For the past several decades, the Court has teetered on a precarious balance between a liberal faction and a conservative faction, with one or two moderate Justices in the middle providing the all-important swing votes on controversial issues. President Bush’s two appointments – Chief Justice Roberts in place of Rehnquist and, especially, Justice Alito in place of O’Connor – weighted the balance further in favor of conservatives without tipping it altogether.

Today, there are four usually dependable conservative votes and four usually dependable liberal ones, with Justice Kennedy providing the sole middle-of-the-road swing vote. The key difference between the two ideological factions is their relative ages.

On average, the liberal Justices are a full fifteen years older than the conservative ones. Justice Scalia, at age seventy-two, is the only conservative Justice over seventy, with Roberts and Alito still in their fifties.
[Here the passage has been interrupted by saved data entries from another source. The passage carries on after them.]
-- ==== Sys2Proof/Machine/System.lean ====
section
/-! DEFINITION. SYS and AUTH commands (R304 to R311, R365 to R369, R389, R397 to R399), the mailbox response and request buffer. -/

namespace Sys2Proof.Machine

open Sys2Proof

def partWord (s : State) : Nat := if s.nvm.part9624 then 0x9624 else 0x9648

/-- Table 16-3. -/
def statusBody (s : State) : Bytes :=
  leBytes 2 (partWord s) ++ [0xB0] ++ leBytes 1 s.glb.mode.code ++ leBytes 1 s.glb.lifecycle.code ++ leBytes 1 s.glb.haltCause
  ++ leBytes 1 s.pair.state.code ++ leBytes 1 s.pair.lease.code ++ leBytes 1 (nAct s) ++ zeros 3
  ++ leBytes 4 s.glb.bootStatus.toNat ++ leBytes 6 s.time.now.sec ++ zeros 2 ++ leBytes 4 s.time.now.ns

/-- SYS.STATUS needs no session and works in every mode (R365). -/
def execSysStatus (mb : Mb) (s : State) : Result := openRequest true mb.val (fun s => ((.ok, statusBody s), s)) s

/-- A general slot that admits the change to PROVISION (R309), for the lifecycle that will hold after it. -/
def enrolSlot (l : Lifecycle) (x : Slot) : Bool := officerSlot x && attrPersist x.attr && attrLc x.attr l

/-- The worlds that Table 11-1 names for a transition. -/
def modeWorlds (m t : Mode) : Option (List World) :=
  match m, t with
  | .enrol, .provision => some off
  | .provision, .service => some offOpr
  | .maintenance, .service => some offOpr
  | .service, .maintenance => some off
  | .enrol, .recovery => some off
  | .provision, .recovery => some off
  | .service, .recovery => some off
  | .maintenance, .recovery => some off
  | _, _ => none

/-- ENROL to PROVISION (R309): from BLANK the SEALED fuses are blown first. -/
def toProvision (mb : Mb) (s : State) : Option Reply × State :=
  let after := if s.glb.lifecycle = .blank then Lifecycle.sealed else s.glb.lifecycle
  if !s.keys.gslot.any (fun p => enrolSlot after p.2) then deny .keyInvalid s
  else if s.glb.lifecycle = .blank then (none, onNvm (fun n => { n with programming := some (.sealed, some mb) }) s)
  else (some (reply .ok), settle s (setMode .provision s))

/-- A command of another mailbox has begun and waits for what completes it. -/
def executing (s : State) (mb : Nat) : Bool := (upFrom 0 16).any (fun m => m != mb && waits s m)

/-- SYS.MODE (R304). It waits until the commands already executing are complete; a recognised reset wins (R305). -/
def execSysMode (mb : Mb) (target : Nat) (s : State) : Result :=
  request offOpr [] mb.val (fun w s =>
    match Mode.ofCode target with
    | none => deny .badValue s
    | some t =>
      match modeWorlds s.glb.mode t with
        | none => deny .mode s
        | some ws =>
          if !ws.contains w then deny .denied s
          else if s.glb.pendingReset.isSome || executing s mb.val then (none, s)
          else match t with
            | .provision => toProvision mb s
            | .service => (none, onGlb (fun g => { g with serviceWait := some mb, serviceRound := false, serviceAt := s.time.ticks }) s)
            | .maintenance => (some (reply .ok), settle s (setMode .maintenance s))
            | .recovery => (some (reply .ok), settle s (enterRecovery s))
            | .boot => deny .mode s
            | .enrol => deny .mode s) s

/-- The lifecycle states from which Table 11-4 allows a target. -/
def lifecycleFrom (target : Nat) : List Lifecycle :=
  if target = 2 then [.blank, .sealed] else if target = 3 then [.blank, .sealed, .debug] else []

def lifecycleModes (target : Nat) : List Mode :=
  if target = 3 then [.maintenance, .recovery] else [.enrol, .provision, .maintenance, .recovery]

/-- SYS.LIFECYCLE (R308): the fuse group is programmed; FUSE_PROGRAM_DONE answers and applies the effect. -/
def execSysLifecycle (mb : Mb) (target confirm : Nat) (s : State) : Result :=
  request off (lifecycleModes target) mb.val (fun _ s =>
    if confirm ≠ 0x4C43 then deny .badValue s
    else if !(lifecycleFrom target).contains s.glb.lifecycle then deny .lifecycle s
    else if s.nvm.programming.isSome then deny .busy s
    else (none, onNvm (fun n => { n with
      programming := some (if target = 2 then Lifecycle.debug else Lifecycle.retired, some mb) }) s)) s

/-- A command whose response is written before it acts (R389, R311). -/
def respondThen (mb : Nat) (act : State → State) (s : State) : Option Reply × State :=
  (none, act (respond mb (answer mb (reply .ok) s)))

/-- SYS.RESET (R311). -/
def execSysReset (mb : Mb) (kind : Nat) (s : State) : Result :=
  request offOpr [] mb.val (fun _ s =>
    if 1 < kind then deny .badValue s
    else respondThen mb.val (if kind = 1 then recogniseReset 3 true else recogniseReset 4 false) s) s

/-- SYS.HALT (R283). -/
def execSysHalt (mb : Mb) (confirm : Nat) (s : State) : Result :=
  request off [.service, .maintenance] mb.val (fun _ s =>
    if confirm ≠ 0x4854 then deny .badValue s else respondThen mb.val (halt haltCommand) s) s

/-- A SYS.PATCH_LOAD of an earlier doorbell on another mailbox is executing (R398). -/
def patchBusy (s : State) (mb : Nat) : Bool :=
  let x := mbxOf s mb
  s.mbx.any (fun p => p.1 != mb && (match p.2.started with
    | some (.sysPatchLoad ..) => x.started.isNone || decide (p.2.order < x.order)
    | _ => false))

/-- SYS.PATCH_LOAD (R398). -/
def execSysPatchLoad (mb : Mb) (addr len colour : Nat) (s : State) : Result :=
  request off [.enrol, .maintenance, .recovery] mb.val (fun w s =>
    if patchBusy s mb.val then deny .busy s
    else if len < 4803 ∨ 4787 + 2092352 < len then deny .badValue s
    else withBuffer w addr colour len (fun b s =>
      match patchCheck b s.nvm.patchFloor with
      | none => deny .badValue s
      | some n =>
        let p : Option Patch := some { serial := n, image := b }
        (some (.ok, leBytes 4 n), onNvm (fun v =>
          if v.selB then { v with patchA := p, selB := false } else { v with patchB := p, selB := true }) s)) s) s

/-- Table 16-6. -/
def patchInfo (s : State) : Bytes :=
  let ser (p : Option Patch) : Nat := (p.map (·.serial)).getD 0
  leBytes 4 s.nvm.patchApplied ++ leBytes 4 (ser s.nvm.patchA) ++ leBytes 4 (ser s.nvm.patchB) ++ leBytes 1 (b01 s.nvm.selB)
  ++ zeros 3 ++ leBytes 4 s.nvm.patchFloor

def execSysPatchInfo (mb : Mb) (s : State) : Result := request anyWorld [] mb.val (fun _ s => done (patchInfo s) s) s

/-! Sessions (R368, R369) -/

/-- A non-zero identifier not used on the mailbox since reset: the drawn value, or the next one that serves. -/
def pickId (used : List W32) : (fuel : Nat) → W32 → W32
  | 0, v => v
  | fuel + 1, v => if v = 0 ∨ used.contains v then pickId used fuel (v + 1) else v

/-- A session opened on a mailbox with a drawn identifier. -/
def openSession (mb : Nat) (w : World) (enrolment : Bool) (s : State) : Reply × State :=
  let (v, s) := draw 32 s
  let x := mbxOf s mb
  let id := pickId x.usedIds (x.usedIds.length + 1) v
  ((.ok, leBytes 4 id.toNat),
   setMbx mb { x with session := some { id := id, world := w, enrolment := enrolment, lastAt := s.time.ticks }, usedIds := x.usedIds ++ [id] } s)

/-- The worlds a mailbox offers (Table 15-7). -/
def offers (mb world : Nat) : Bool :=
  if mb < 4 then world == 0 || world == 1 else if mb < 14 then world == 1 else world == 2

/-- An officer challenge under a general slot: one AUTH use charged. -/
def challenge (mb g : Nat) (s : State) : Reply × State :=
  match useG g useAuth .officer mCp true s with
  | (some st, s) => (reply st, s)
  | (none, s) =>
    let (c, s) := draw 128 s
    ((.ok, beBytes 16 c.toNat), setMbx mb { mbxOf s mb with challenge := some (c, g, s.time.ticks) } s)

def authOpen (mb world g : Nat) (s : State) : Reply × State :=
  let s := closeSession mb s
  if 3 ≤ world then (reply .badValue, s)
  else if !offers mb world then (reply .denied, s)
  else if world ≠ 0 then
    if g ≠ 0 then (reply .badValue, s) else openSession mb (if world = 1 then .operator else .observer) false s
  else if g = 0xFFFF then
    if s.glb.mode ≠ .enrol ∨ s.mbx.any (fun p => p.2.session.any (·.enrolment)) = true then (reply .denied, s)
    else openSession mb .officer true s
  else if 1024 ≤ g then (reply .badValue, s)
  else challenge mb g s

def execAuthOpen (mb : Mb) (world gslot : Nat) (s : State) : Result := openRequest false mb.val (authOpen mb.val world gslot) s

/-- The proof of a challenge: AES-CMAC under the slot's key (R368). -/
def proofOf (s : State) (mb : Nat) (c : BitVec 128) (key : NatList) : Nat :=
  natBe (cmac key (beOct 16 c.toNat ++ beOct 8 (deviceId s) ++ [mb, 0]))

def authProve (mb proof : Nat) (s : State) : Reply × State :=
  let x := mbxOf s mb
  let s := setMbx mb { x with challenge := none } s
  match x.challenge with
  | none => (reply .denied, s)
  | some (c, g, t) =>
    if t + 10 ^ 9 < s.time.ticks then (reply .denied, s)
    else if (gslotOf s g).state = .empty ∨ (gslotOf s g).state = .invalid then (reply .denied, s)
    else match readG g s with
      | (none, s) => (reply .keyInvalid, s)
      | (some key, s) => if proofOf s mb c key = proof then openSession mb .officer false s else (reply .denied, s)

def execAuthProve (mb : Mb) (proof : Nat) (s : State) : Result := openRequest false mb.val (authProve mb.val proof) s

def execAuthClose (mb : Mb) (s : State) : Result :=
  request anyWorld [] mb.val (fun _ s => done [] (closeSession mb.val s)) s

/-- An OFFICER session idle for officer_idle_s closes (R369). -/
def execSessionIdleExpire (mb : Mb) (s : State) : Result :=
  .next (
    if asleep s then s
    else match (mbxOf s mb.val).session with
      | some w =>
        if w.world = .officer ∧ passed s w.lastAt (attr s clsDev 0 0x0C * 10 ^ 9) = true then closeSession mb.val s else s
      | none => s)

/-! The mailbox's buffers -/

/-- The function a mailbox lies in. -/
def mbxPf (mb : Nat) : Pf := if mb < 14 then .pf0 else .pf1

/-- A write to the request buffer (R364): dropped with WR_REJ while BUSY, and dropped through the other function (R361). -/
def execMailboxReqWrite (pf : Pf) (mb : Mb) (offset : Nat) (value : W32) (s : State) : Result :=
  .next (
    let x := mbxOf s mb.val
    if asleep s || !pcieUp s || mbxPf mb.val != pf || decide (512 ≤ offset) || offset % 4 != 0 then s
    else if x.busy then setMbx mb.val { x with wrRej := true } s
    else setMbx mb.val { x with req := putBytes x.req offset (leBytes 4 value.toNat) } s)

/-- Gydom writes the response (R363). -/
def execMailboxResponse (mb : Mb) (s : State) : Result := .next (if asleep s then s else respond mb.val s)

end Sys2Proof.Machine
end

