-- ==== Sys2Proof/Machine/Core.lean ====
section
/-! DEFINITION. The host's view of the machine. -/

def Sys2Proof.core : Host.Core := { State := Sys2Proof.Machine.State, Fault := Sys2Proof.Machine.Fault, Refusal := Sys2Proof.Machine.Refusal, step := Sys2Proof.Machine.step, reset := Sys2Proof.Machine.State.reset }
end

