/-- On an awake block a keyed PF0 write of GLB_RESET.COLD or WARM with the PCIe link up, RESET_N low, and a sag reset each record a pending reset with their code, their kind and the time of the recognition, and send HALTING on a keyed mated link; a write without the key does nothing; a source that meets a pending reset keeps the lower code and is cold where either is; nothing of the machine is reset yet. On an awake block a function-level reset of PF1 leaves MB14 and MB15 without session, request and answer, one of PF0 MB0 to MB13, the data port and the interrupt block at their reset values, the number of records written apart, and lookaside queue Q0 at its reset value; a hot reset does both; session identifiers used stay used, and a command that waits in a mailbox goes on without an answer; nothing else changes. -/
def Obligations.ResetsRecognised : Prop :=
  (
  ∀ s : State, asleep s = false →
    (let asked (code : Nat) (cold : Bool) (t : State) : Prop :=
       t.glb.pendingReset = some (match s.glb.pendingReset with
         | none => { code := code, cold := cold, soft := if 2 ≤ code then some s.time.ticks else none
                     hard := if 2 ≤ code then none else some s.time.ticks }
         | some r => { code := min r.code code, cold := r.cold || cold
                       soft := r.soft.or (if 2 ≤ code then some s.time.ticks else none)
                       hard := r.hard.or (if 2 ≤ code then none else some s.time.ticks) })
       ∧ t.glb.mode = s.glb.mode ∧ t.glb.inReset = false ∧ Only [.glb, .traffic, .reqs, .out] s t
       ∧ (s.pair.linkUp = false ∨ s.glb.pendingReset.isSome = true → t.out = s.out ∧ t.reqs = s.reqs ∧ t.traffic = s.traffic)
       ∧ (s.pair.linkUp = true → s.glb.pendingReset = none →
            t.out = .mate (leBytes 1 0x12 ++ [BitVec.ofNat 8 (if code = 1 then 0x80 else 0x81)]) :: s.out)
     (pcieUp s = true → ∃ t, exec (.glbResetCold .pf0 0xA5C3) s = .next t ∧ asked 3 true t)
     ∧ (pcieUp s = true → ∃ t, exec (.glbResetWarm .pf0 0xA5C3) s = .next t ∧ asked 4 false t)
     ∧ (∃ t, exec .sagReset s = .next t ∧ asked 1 true t)
     ∧ (∃ t, exec .resetNRecognised s = .next t ∧ asked 2 true t ∧ t.glb.resetNLow = true)
     ∧ (∀ k, k ≠ 0xA5C3 → exec (.glbResetCold .pf0 k) s = .next s ∧ exec (.glbResetWarm .pf0 k) s = .next s))) ∧ (
  ∀ s : State, asleep s = false →
    (∃ t, exec (.pcieFlr .pf1) s = .next t ∧ Only [.mbx, .dp] s t
      ∧ (∀ m, m = 14 ∨ m = 15 → mbxOf t m = { usedIds := (mbxOf s m).usedIds, orphan := waits s m || (mbxOf s m).orphan })
      ∧ (∀ m, m < 14 ∨ 16 ≤ m → mbxOf t m = mbxOf s m))
    ∧ (∃ t, exec (.pcieFlr .pf0) s = .next t ∧ Only [.mbx, .dp, .irq, .la] s t
      ∧ (∀ m, m < 14 → mbxOf t m = { usedIds := (mbxOf s m).usedIds, orphan := waits s m || (mbxOf s m).orphan }) ∧ (∀ m, 14 ≤ m → mbxOf t m = mbxOf s m)
      ∧ t.dp = {} ∧ t.irq = { records := s.irq.records } ∧ tget {} t.la 0 = {}
      ∧ (∀ q, q ≠ 0 → tget {} t.la q = tget {} s.la q))
    ∧ (∃ t, exec .pcieHotReset s = .next t ∧ Only [.mbx, .dp, .irq, .la] s t ∧ t.dp = {}
      ∧ (∀ m, m < 16 → mbxOf t m = { usedIds := (mbxOf s m).usedIds, orphan := waits s m || (mbxOf s m).orphan })))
By contrast, Justice Souter, at age sixty-nine is the only liberal justice under seventy, with Justice Stevens, at age eighty-eight, one of the oldest serving Court members in history.

Based on this alone, there is a chance the next President could appoint at least three Supreme Court Justices. If Obama wins the election, speculation is widespread that Justices Stevens, Ginsberg, and Souter will all retire in order to give the new Democratic President an opportunity to replace them with younger, like-minded Justices. The conventional wisdom further assumes such choices will pass a Democratically-controlled Senate.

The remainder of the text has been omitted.